Does Hal replace code review?
No. Hal structures coding loops and can leave reviewable state, but a developer should inspect output before merging.
FAQ
Hal does not replace code review. It structures AI coding loops so developers can inspect generated state, diffs, reports, and commits.
Why it matters
No. Hal is designed to leave reviewable state, not to make merge decisions for a developer.
Hal does not replace code review. It structures AI coding loops so developers can inspect requirements, stories, changed files, reports, commits, and archive state before deciding what to merge. The developer still owns correctness, testing, security review, and production judgment.
Hal does not replace code review. It creates a workflow around AI coding agents so generated work is easier to inspect.
AI coding agents can produce plausible changes that miss product intent, skip edge cases, or modify files outside the expected scope. A structured loop reduces drift, but it does not prove correctness.
Hal can help preserve the trail around a loop: requirements, stories, runtime state, reports, commits, and archive behavior. Those artifacts make it easier to answer what changed and why.
Do not merge because a loop completed. Merge only after a developer verifies the diff against the PRD and the repository’s standards.

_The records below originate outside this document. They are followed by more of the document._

theorem witness_EngineCommands_mma : EngineWitness (.mma u 6#7 4#7 4#7 0#4 true false 8#6 tail0) :=
  engine_of (by decide +kernel) (fun _ => rfl)
    ⟨by decide +kernel, by decide +kernel, ⟨region_of (by decide +kernel), region_of (by decide +kernel), fun _ => tile_of (by decide +kernel), by decide +kernel, by decide +kernel,
      by decide +kernel, (fun h => by cases h), free_bar _⟩⟩
    ⟨by decide +kernel, by decide +kernel, ⟨region_of (by decide +kernel), region_of (by decide +kernel), fun _ => tile_of (by decide +kernel), by decide +kernel, by decide +kernel,
      by decide +kernel, (fun h => by cases h), free_bar _⟩⟩
theorem witness_EngineCommands_tld : EngineWitness (.tld u 6#7 8#7 tail0) :=
  engine_of (by decide +kernel) (fun _ => rfl) ⟨region_of (by decide +kernel), tile_of (by decide +kernel), free_bar _⟩
    ⟨region_of (by decide +kernel), tile_of (by decide +kernel), free_bar _⟩
theorem witness_EngineCommands_tst : EngineWitness (.tst u 6#7 8#7 tail0) :=
  engine_of (by decide +kernel) (fun _ => rfl) ⟨region_of (by decide +kernel), tile_of (by decide +kernel), free_bar _⟩
    ⟨region_of (by decide +kernel), tile_of (by decide +kernel), free_bar _⟩
theorem layout_fits (s : State) (h : (s.spindle s.cur.sp).getS 12 = 0x10_0000#32) (h' : (s.spindle s.cur.sp).getS 13 = 0x4000#32) (h'' : (s.spindle s.cur.sp).getS 14 = 0#32)
    (k : 0x20 ≤ (s.teamOf s.cur.sp).share) : EndFits s 1#2 12#7 4 (4, 2, 1) := by
  show LayoutFits _ _ _ _ _ _
  simp only [show (12#7 : Reg).toNat = 12 from rfl, h, h', h'']
  exact ⟨by decide, by decide, by decide, fun i hi j hj k hk => by
    simp only [List.mem_cons, List.not_mem_nil, or_false] at hi hj hk
    have : (layoutOf (layoutWord 0x10_0000#32 0x4000#32 0#32)).plain i j k ≤ 0x20 - 4 ∧ 0 ≤ (layoutOf (layoutWord 0x10_0000#32 0x4000#32 0#32)).plain i j k := by
      rcases hi with rfl | rfl <;> rcases hj with rfl | rfl <;> rcases hk with rfl | rfl <;> decide
    omega⟩
theorem witness_EngineCommands_cpy : EngineWitness (.cpy u 12#7 6#7 10#7 1#2 2#2 2#3 tail0) :=
  engine_of (by decide +kernel) (fun _ => rfl)
    ⟨by decide +kernel, by decide +kernel, by decide +kernel, by decide +kernel, layout_fits _ (by decide +kernel) (by decide +kernel) (by decide +kernel) (by decide +kernel),
      ⟨region_of (by decide +kernel), by decide +kernel, by decide +kernel, by decide +kernel⟩, free_bar _⟩
    ⟨by decide +kernel, by decide +kernel, by decide +kernel, by decide +kernel, layout_fits _ (by decide +kernel) (by decide +kernel) (by decide +kernel) (by decide +kernel),
      ⟨region_of (by decide +kernel), by decide +kernel, by decide +kernel, by decide +kernel⟩, free_bar _⟩
theorem witness_EngineCommands_cpy_tile : EngineWitness (.cpy u 8#7 6#7 10#7 0#2 2#2 2#3 tail0) :=
  engine_of (by decide +kernel) (fun _ => rfl)
    ⟨by decide +kernel, by decide +kernel, by decide +kernel, by decide +kernel, (tile_of (by decide +kernel) : TileNamed _ _),
      ⟨region_of (by decide +kernel), by decide +kernel, by decide +kernel, by decide +kernel⟩, free_bar _⟩
    ⟨by decide +kernel, by decide +kernel, by decide +kernel, by decide +kernel, (tile_of (by decide +kernel) : TileNamed _ _),
      ⟨region_of (by decide +kernel), by decide +kernel, by decide +kernel, by decide +kernel⟩, free_bar _⟩
theorem witness_EngineCommands_gathf : EngineWitness (.gathf u 4#7 36#7 20#7 true tail0) :=
  engine_of (by decide +kernel) (fun _ => rfl)
    ⟨⟨by decide +kernel, by decide +kernel, window_of (by decide +kernel), fun _ => ⟨region_of (by decide +kernel), by decide +kernel⟩, fun h => by cases h⟩, free_bar _⟩
    ⟨⟨by decide +kernel, by decide +kernel, window_of (by decide +kernel), fun _ => ⟨region_of (by decide +kernel), by decide +kernel⟩, fun h => by cases h⟩, free_bar _⟩
theorem witness_EngineCommands_scatf : EngineWitness (.scatf u 16#7 36#7 20#7 false 1#3 tail0) :=
  engine_of (by decide +kernel) (fun _ => rfl)
    ⟨⟨by decide +kernel, by decide +kernel, window_of (by decide +kernel), (fun h => by cases h),
      (fun _ => ⟨by decide +kernel, by decide +kernel, by decide +kernel, by decide +kernel, by decide +kernel, by decide +kernel⟩)⟩, free_bar _⟩
    ⟨⟨by decide +kernel, by decide +kernel, window_of (by decide +kernel), (fun h => by cases h),
      (fun _ => ⟨by decide +kernel, by decide +kernel, by decide +kernel, by decide +kernel, by decide +kernel, by decide +kernel⟩)⟩, free_bar _⟩

/-- The conditions of `TilesFit` on the fields of a factorisation. -/
def tilesB (s : State) (c : Fac) (d : Reg) (x o : Option Reg) : Bool :=
  let sp := s.spindle s.cur.sp
  let t := s.teamOf s.cur.sp
  regionB t (sp.getSD d.toNat) && (if c.batch then decide (2 ≤ c.rc.rows) && decide ((c.rc.rows - 1) % c.n = 0) && decide (c.b * c.n ≤ 128) else decide (c.rc.rows = c.n + 1)) &&
    decide (c.n * c.e ≤ c.rc.width) && decide (32 + (if c.permInHeader then c.n else 0) ≤ c.rc.width) &&
    x.all (fun r => regionB t (sp.getSD r.toNat) && !c.x.overlaps c.rc && if c.solves then decide (c.x.rows = c.b * c.n) && decide (c.x.width % c.e = 0) else decide (c.x.rows = 1) && decide (c.n * c.e ≤ c.x.width)) &&
    o.all (fun r => windowB t (sp.getS r.toNat) 8 c.area)
theorem tiles_of {s : State} {i : Instr} {d : Reg} {x o : Option Reg} (h : (facOf i (s.spindle s.cur.sp).getS).any (fun c => tilesB s c d x o) = true) : TilesFit s i d x o := by
  obtain ⟨c, hc, h⟩ := (Option.any_eq_true _ _).1 h
  simp only [tilesB, Bool.and_eq_true, decide_eq_true_eq] at h
  obtain ⟨⟨⟨⟨⟨h1, h2⟩, h3⟩, h4⟩, h5⟩, h6⟩ := h
  refine ⟨region_of h1, fun c' e => ?_, fun c' r e k => ?_, fun c' r e k => ?_⟩ <;> (rw [hc] at e; cases e)
  · refine ⟨?_, h3, h4⟩
    split at h2
    · rename_i q
      simp only [Bool.and_eq_true, decide_eq_true_eq] at h2
      rw [if_pos q]
      exact ⟨h2.1.1, h2.1.2, h2.2⟩
    · rename_i q
      rw [if_neg q]
      simpa using h2
  · rw [k] at h5
    simp only [Option.all_some, Bool.and_eq_true, Bool.not_eq_true'] at h5
    refine ⟨region_of h5.1.1, h5.1.2, ?_⟩
    have h7 := h5.2
    split at h7
    · rename_i q
      rw [if_pos q]
      simpa using h7
    · rename_i q
      rw [if_neg q]
      simpa using h7
  · rw [k] at h6
    exact window_of (by simpa using h6)

theorem witness_EngineCommands_flu : EngineWitness (.flu u 22#7 28#7 0#7 0#4 3#7 false true false tail0) :=
  engine_of (by decide +kernel) (fun _ => rfl) ⟨tiles_of (by decide +kernel), free_bar _⟩ ⟨tiles_of (by decide +kernel), free_bar _⟩
theorem witness_EngineCommands_flu_batch : EngineWitness (.flu u 22#7 0#7 24#7 0#4 0#7 true true false tail0) :=
  engine_of (by decide +kernel) (fun _ => rfl) ⟨tiles_of (by decide +kernel), free_bar _⟩ ⟨tiles_of (by decide +kernel), free_bar _⟩
theorem witness_EngineCommands_fchol : EngineWitness (.fchol u 22#7 0#7 24#7 0#4 1#7 true false tail0) :=
  engine_of (by decide +kernel) (fun _ => rfl) ⟨tiles_of (by decide +kernel), free_bar _⟩ ⟨tiles_of (by decide +kernel), free_bar _⟩
theorem witness_EngineCommands_fqr : EngineWitness (.fqr u 22#7 28#7 24#7 0#4 3#7 false tail0) :=
  engine_of (by decide +kernel) (fun _ => rfl) ⟨tiles_of (by decide +kernel), free_bar _⟩ ⟨tiles_of (by decide +kernel), free_bar _⟩
theorem witness_EngineCommands_ftrs : EngineWitness (.ftrs u 22#7 26#7 0#4 3#7 false false true false true true tail0) :=
  engine_of (by decide +kernel) (fun _ => rfl) ⟨tiles_of (by decide +kernel), free_bar _⟩ ⟨tiles_of (by decide +kernel), free_bar _⟩
theorem witness_EngineCommands_fupd : EngineWitness (.fupd u 22#7 8#7 28#7 0#4 3#7 true true tail0) :=
  engine_of (by decide +kernel) (fun _ => rfl) ⟨tiles_of (by decide +kernel), free_bar _⟩ ⟨tiles_of (by decide +kernel), free_bar _⟩
theorem witness_EngineCommands_sjoin : EngineWitness (.sjoin u 30#7 8#7 1#8 false tail0) :=
  engine_of (by decide +kernel) (fun _ => rfl) ⟨by decide +kernel, by decide +kernel, by decide +kernel, window_of (by decide +kernel), free_bar _⟩
    ⟨by decide +kernel, by decide +kernel, by decide +kernel, window_of (by decide +kernel), free_bar _⟩
theorem witness_EngineCommands_sfuse : EngineWitness (.sfuse u 30#7 30#7 32#7 0#6 63#6 tail0) :=
  engine_of (by decide +kernel) (fun _ => rfl) ⟨window_of (by decide +kernel), window_of (by decide +kernel), window_of (by decide +kernel), window_of (by decide +kernel), free_bar _⟩
    ⟨window_of (by decide +kernel), window_of (by decide +kernel), window_of (by decide +kernel), window_of (by decide +kernel), free_bar _⟩
theorem witness_EngineCommands_stopk : EngineWitness (.stopk u 30#7 30#7 true true tail0) :=
  engine_of (by decide +kernel) (fun _ => rfl) ⟨by decide +kernel, by decide +kernel, window_of (by decide +kernel), window_of (by decide +kernel), free_bar _⟩
    ⟨by decide +kernel, by decide +kernel, window_of (by decide +kernel), window_of (by decide +kernel), free_bar _⟩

Before adopting Hal, inspect the source repository, current install guide, pricing page, and machine-readable pricing. Do not assume hosted plans, unsupported engines, metrics, or guarantees unless the current source documents them.
Short answers before you put this into an agent workflow.
No. Hal structures coding loops and can leave reviewable state, but a developer should inspect output before merging.
Review the PRD, story status, changed files, commits, reports, tests, and any unresolved acceptance criteria.
Yes. The point is to make agent work bounded and inspectable so review is easier than reading an unstructured chat transcript.
Keep exploring the pieces of a reviewable coding loop.